** Your objective **
The required result is a copy of each line below in which "Part" appears.

** The records **
theorem Chip.mediaPacket_within {P : List Nat} {T : List Part} {c₀ c : Chip} {f leg : Nat} {p : MediaPacket} (hb_f : f < 112) (hb_leg : leg < 2) (hw0 : Chip.Within P T c₀ c)
    (hp : [1, 64].all P.contains = true) (ht : ([.flows] : List Part).all T.contains = true) : Chip.Within P T c₀ (c.mediaPacket f leg p) := by
  refine Chip.Within.within hw0 hp ht ?_
  clear hw0 hp ht
  unfold Chip.mediaPacket
  repeat' (first
    | with_reducible exact Chip.Within.refl
    | dsimp only
    | (with_reducible apply Chip.Within.wrI; (case hr => first | assumption | (simp only [NET_RXF_CTL, NET_RXF_CTL_FORMAT, NET_RXF_CTL_LAT, NET_RXF_OFFSET, NET_RXF_OFFSET_OFFSET, NET_RXF_STAT, NET_RXF_STAT_STATE, Reg.fld, List.mem_cons, List.not_mem_nil, or_false, or_true, true_or] <;> omega)))
    | (with_reducible apply Chip.countBad_within; (case hp => decide); (case ht => decide))
    | (with_reducible apply Chip.countEarly_within; (case hp => decide); (case ht => decide))
    | (with_reducible apply Chip.countLate_within; (case hp => decide); (case ht => decide))
    | (with_reducible apply Chip.flowReceiving_within; (case hp => decide); (case ht => decide))
    | (with_reducible apply Chip.insertAnc_within; (case hp => decide); (case ht => decide))
    | (with_reducible apply Chip.legHeard_within; (case hp => decide); (case ht => decide))
    | (with_reducible apply Chip.offGrid_within; (case hp => decide); (case ht => decide))
    | (with_reducible apply Chip.rxfCount_within; (case hp => decide); (case ht => decide))
    | (with_reducible apply Chip.setFlow_within; (case hp => decide); (case ht => decide))
    | with_reducible apply Chip.Within.when'
    | assumption
    | intro y
    | omega
    | (with_reducible apply Chip.rd_lt_of; simp only [NET_RXF_CTL, NET_RXF_CTL_FORMAT, NET_RXF_CTL_LAT, NET_RXF_OFFSET, NET_RXF_OFFSET_OFFSET, NET_RXF_STAT, NET_RXF_STAT_STATE, Reg.fld, List.mem_cons, List.not_mem_nil, or_false, or_true, true_or] <;> decide)
    | split
    | (simp only [NET_RXF_CTL, NET_RXF_CTL_FORMAT, NET_RXF_CTL_LAT, NET_RXF_OFFSET, NET_RXF_OFFSET_OFFSET, NET_RXF_STAT, NET_RXF_STAT_STATE, Reg.fld, List.mem_cons, List.not_mem_nil, or_false, or_true, true_or] <;> omega))

theorem Chip.account_within {P : List Nat} {T : List Part} {c₀ c : Chip} {f : Nat} {due : Nat → Bool} (hb_f : f < 112) (hw0 : Chip.Within P T c₀ c)
    (hp : [64].all P.contains = true) (ht : ([.flows] : List Part).all T.contains = true) : Chip.Within P T c₀ (c.account f due) := by
  refine Chip.Within.within hw0 hp ht ?_
  clear hw0 hp ht
  unfold Chip.account
  repeat' (first
    | with_reducible exact Chip.Within.refl
    | dsimp only
    | (with_reducible apply Chip.countMissing_within; (case hp => decide); (case ht => decide))
    | (with_reducible apply Chip.setFlow_within; (case hp => decide); (case ht => decide))
    | assumption
    | omega
    | split
    | (simp only [Reg.fld, List.mem_cons, List.not_mem_nil, or_false, or_true, true_or] <;> omega))

theorem Chip.marginSeen_within {P : List Nat} {T : List Part} {c₀ c : Chip} {f : Nat} {m : Int} (hb_f : f < 112) (hw0 : Chip.Within P T c₀ c)
    (hp : [64].all P.contains = true) (ht : ([.flows] : List Part).all T.contains = true) : Chip.Within P T c₀ (c.marginSeen f m) := by
  refine Chip.Within.within hw0 hp ht ?_
  clear hw0 hp ht
  unfold Chip.marginSeen
  repeat' (first
    | with_reducible exact Chip.Within.refl
    | dsimp only
    | (with_reducible apply Chip.Within.wrI; (case hr => first | assumption | (simp only [NET_RXF_OFFSET, NET_RXF_OFFSET_OFFSET, Reg.fld, List.mem_cons, List.not_mem_nil, or_false, or_true, true_or] <;> omega)))
    | (with_reducible apply Chip.setFlow_within; (case hp => decide); (case ht => decide))
    | assumption
    | omega
    | split
    | (simp only [NET_RXF_OFFSET, NET_RXF_OFFSET_OFFSET, Reg.fld, List.mem_cons, List.not_mem_nil, or_false, or_true, true_or] <;> omega))

theorem Chip.audioPacket_within {P : List Nat} {T : List Part} {c₀ c : Chip} {f leg : Nat} {p : AudioPacket} (hb_f : f < 112) (hb_leg : leg < 2) (hw0 : Chip.Within P T c₀ c)
    (hp : [1, 64].all P.contains = true) (ht : ([.flows] : List Part).all T.contains = true) : Chip.Within P T c₀ (c.audioPacket f leg p) := by
  refine Chip.Within.within hw0 hp ht ?_
  clear hw0 hp ht
  unfold Chip.audioPacket
  repeat' (first
    | with_reducible exact Chip.Within.refl
    | dsimp only
    | (with_reducible apply Chip.Within.set; (case hr => first | assumption | (simp only [NET_RXF_AUX, NET_RXF_AUX_AES3, NET_RXF_AUX_ALAT, NET_RXF_STAT, NET_RXF_STAT_NON_PCM, NET_RXF_STAT_STATE, Reg.fld, List.mem_cons, List.not_mem_nil, or_false, or_true, true_or] <;> omega)))
    | (with_reducible apply Chip.account_within; (case hp => decide); (case ht => decide))
    | (with_reducible apply Chip.countBad_within; (case hp => decide); (case ht => decide))
    | (with_reducible apply Chip.countEarly_within; (case hp => decide); (case ht => decide))
    | (with_reducible apply Chip.flowReceiving_within; (case hp => decide); (case ht => decide))
    | (with_reducible apply Chip.legHeard_within; (case hp => decide); (case ht => decide))
    | (with_reducible apply Chip.marginSeen_within; (case hp => decide); (case ht => decide))
    | (with_reducible apply Chip.rxfCount_within; (case hp => decide); (case ht => decide))
    | (with_reducible apply Chip.setFlow_within; (case hp => decide); (case ht => decide))
    | with_reducible apply Chip.Within.when'
    | assumption
    | intro y
    | omega
    | (with_reducible apply Chip.rd_lt_of; simp only [NET_RXF_AUX, NET_RXF_AUX_AES3, NET_RXF_AUX_ALAT, NET_RXF_STAT, NET_RXF_STAT_NON_PCM, NET_RXF_STAT_STATE, Reg.fld, List.mem_cons, List.not_mem_nil, or_false, or_true, true_or] <;> decide)
    | split
    | (simp only [NET_RXF_AUX, NET_RXF_AUX_AES3, NET_RXF_AUX_ALAT, NET_RXF_STAT, NET_RXF_STAT_NON_PCM, NET_RXF_STAT_STATE, Reg.fld, List.mem_cons, List.not_mem_nil, or_false, or_true, true_or] <;> omega))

** Reply to the task **
theorem Chip.mediaPacket_within {P : List Nat} {T : List Part} {c₀ c : Chip} {f leg : Nat} {p : MediaPacket} (hb_f : f < 112) (hb_leg : leg < 2) (hw0 : Chip.Within P T c₀ c)
    (hp : [1, 64].all P.contains = true) (ht : ([.flows] : List Part).all T.contains = true) : Chip.Within P T c₀ (c.mediaPacket f leg p) := by
theorem Chip.account_within {P : List Nat} {T : List Part} {c₀ c : Chip} {f : Nat} {due : Nat → Bool} (hb_f : f < 112) (hw0 : Chip.Within P T c₀ c)
    (hp : [64].all P.contains = true) (ht : ([.flows] : List Part).all T.contains = true) : Chip.Within P T c₀ (c.account f due) := by
theorem Chip.marginSeen_within {P : List Nat} {T : List Part} {c₀ c : Chip} {f : Nat} {m : Int} (hb_f : f < 112) (hw0 : Chip.Within P T c₀ c)
    (hp : [64].all P.contains = true) (ht : ([.flows] : List Part).all T.contains = true) : Chip.Within P T c₀ (c.marginSeen f m) := by
theorem Chip.audioPacket_within {P : List Nat} {T : List Part} {c₀ c : Chip} {f leg : Nat} {p : AudioPacket} (hb_f : f < 112) (hb_leg : leg < 2) (hw0 : Chip.Within P T c₀ c)
    (hp : [1, 64].all P.contains = true) (ht : ([.flows] : List Part).all T.contains = true) : Chip.Within P T c₀ (c.audioPacket f leg p) := by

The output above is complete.